With full gradients, $k_3$ gives the correct forward KL gradient. But with stop-gradient only (as in DeepSeek R1), the $(r-1)$ term no longer cancels and we get the reverse KL instead. This is counterintuitive: the $(r-1)$ term was added purely for variance reduction in estimation, yet under stop-gradient optimization it becomes the only surviving term—and it optimizes the wrong divergence.

Practical fix: straight-through estimator

The analysis above suggests a practical solution: use any unbiased estimator ($k_1$, $k_3$, etc.) for the value, but route gradients through $k_2$ to get the correct KL gradient.
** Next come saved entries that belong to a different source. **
/-- Taking a trap with a suppressing cause: issue ends in the tile, the record of its first cause is written, and the trap
hold of the gang is requested (R81, R82, R282). A segment fault taints the task (R79). -/
def takeTrap (s : State) (f : IssueFault) : State :=
  match s.core.ctl.trap with
  | some r => takeLate (s.taintIf (decide (f.cause = 5) && !r.final)) r s.core.ctl.pc
  | none =>
    let s := s.taintIf (decide (f.cause = 5))
    let s := s.mapCtl fun c => { c with status := .stopped }
    let r := trapRecord s f.cause f.detail f.slot s.core.ctl.pc s.core.ctl.pc true
    let c := s.core.ctl
    let r := if f.cause = 5 then { r with sgsc := c.sgsc + 1, sgsh := c.sgsh + bundleCrc c.ir } else r
    (writeTrapRecord (s.mapCtl fun c => { c with trap := some r })).requestHold s.core.task.gid .trap

/-- A cause raised while the tile waits: the record names the wait bundle, whose own CYC is one below the count that stands
still, and NPC the bundle after it (R242, R446). After `BRK` or `TRAP` it ends issue as a late cause of the wait bundle does (R282):
DEDUCED (log entry 21). -/
def takeWaitTrap (s : State) (cause detail : Nat) : State :=
  let w := match s.core.ctl.wait with
    | some w => w.pc
    | none => s.core.ctl.pc
  match s.core.ctl.trap with
  | some r => takeLate s r (w + 1)
  | none =>
    let r := { trapRecord s cause detail 15 w (w + 1) true with tcyc := s.core.ctl.cyc - 1 }
    (writeTrapRecord (s.mapCtl fun c => { c with trap := some r, status := .stopped })).requestHold s.core.task.gid .trap

/-- `BRK` and `TRAP`: the bundle takes effect, the record is opened and completed when the hold takes effect (R285). Its bank-state image
is that before the D slot of the bundle acts: DESIGN CHOICE (log entry 61). -/
def takeSoftTrap (s : State) (cause code : Nat) : State :=
  match s.core.ctl.trap with
  | some _ => s
  | none =>
    let r := trapRecord s cause code 0 s.core.ctl.pc s.core.ctl.npc false
    (s.mapCtl fun c => { c with trap := some r }).requestHold s.core.task.gid .trap

/-- Complete the record of a `BRK` or `TRAP` as the hold takes effect (R284). A tile in a wait names the wait bundle. ECNT and ESIG are
taken here too, with the segment that NPC lies in: DESIGN CHOICE (log entry 61). -/
def completeTrap (s : State) : State :=
  match s.core.ctl.trap with
  | none => s
  | some r =>
    if r.final then s
    else
      let c := s.core.ctl
      let npc := if r.late then r.npc else match c.wait with
        | some w => if c.status = .waiting then w.pc else c.pc
        | none => c.pc
      writeTrapRecord (s.mapCtl fun c => { c with trap := some { r with
        npc := npc, fflg := c.fflg, sgsc := c.sgsc, sgsh := c.sgsh, inseg := c.inseg,
        ecnt := if c.inseg then c.ecnt else 0, esig := if c.inseg then c.esig else 0, final := true } })

/-- A latch that has lost its contents (R66). -/
def loseLatches (s : State) : State := s.mapRegs fun r => { r with latches := [] }

/-! ### Return from a trap (R287) -/

/-- The return of one tile from a trap hold: its record is gone, and a task that `BRK` or `TRAP` let run on resumes at NPC or
in its wait (R287). A tile that a suppressing cause stopped does not resume (R82). -/
def returnFromTrap (s : State) : State :=
  s.mapCtl fun c =>
    match c.trap with
    | none => c
    | some r => if c.status = .stopped then c else { c with trap := none, pc := if c.status = .waiting then c.pc else r.npc }

end Sys2Proof.Machine
end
This is exactly what verl implements:

def kl_penalty(logprob, ref_logprob, kl_penalty):
    forward_score = kl_penalty_forward(logprob, ref_logprob, kl_penalty)
    if not kl_penalty.endswith("+") or kl_penalty in ("mse", "k2"):
        return forward_score

    # Straight-through: value from forward_score, gradient from k2
    backward_score = 0.5 * (logprob - ref_logprob).square()
    return backward_score - backward_score.detach() + forward_score.detach()

The trick backward_score - backward_score.detach() + forward_score.detach() returns forward_score in the forward pass but routes gradients through backward_score (which is $\text{stop-grad}$ part of $k_2$). This gives unbiased KL gradients regardless of which estimator is used for the value.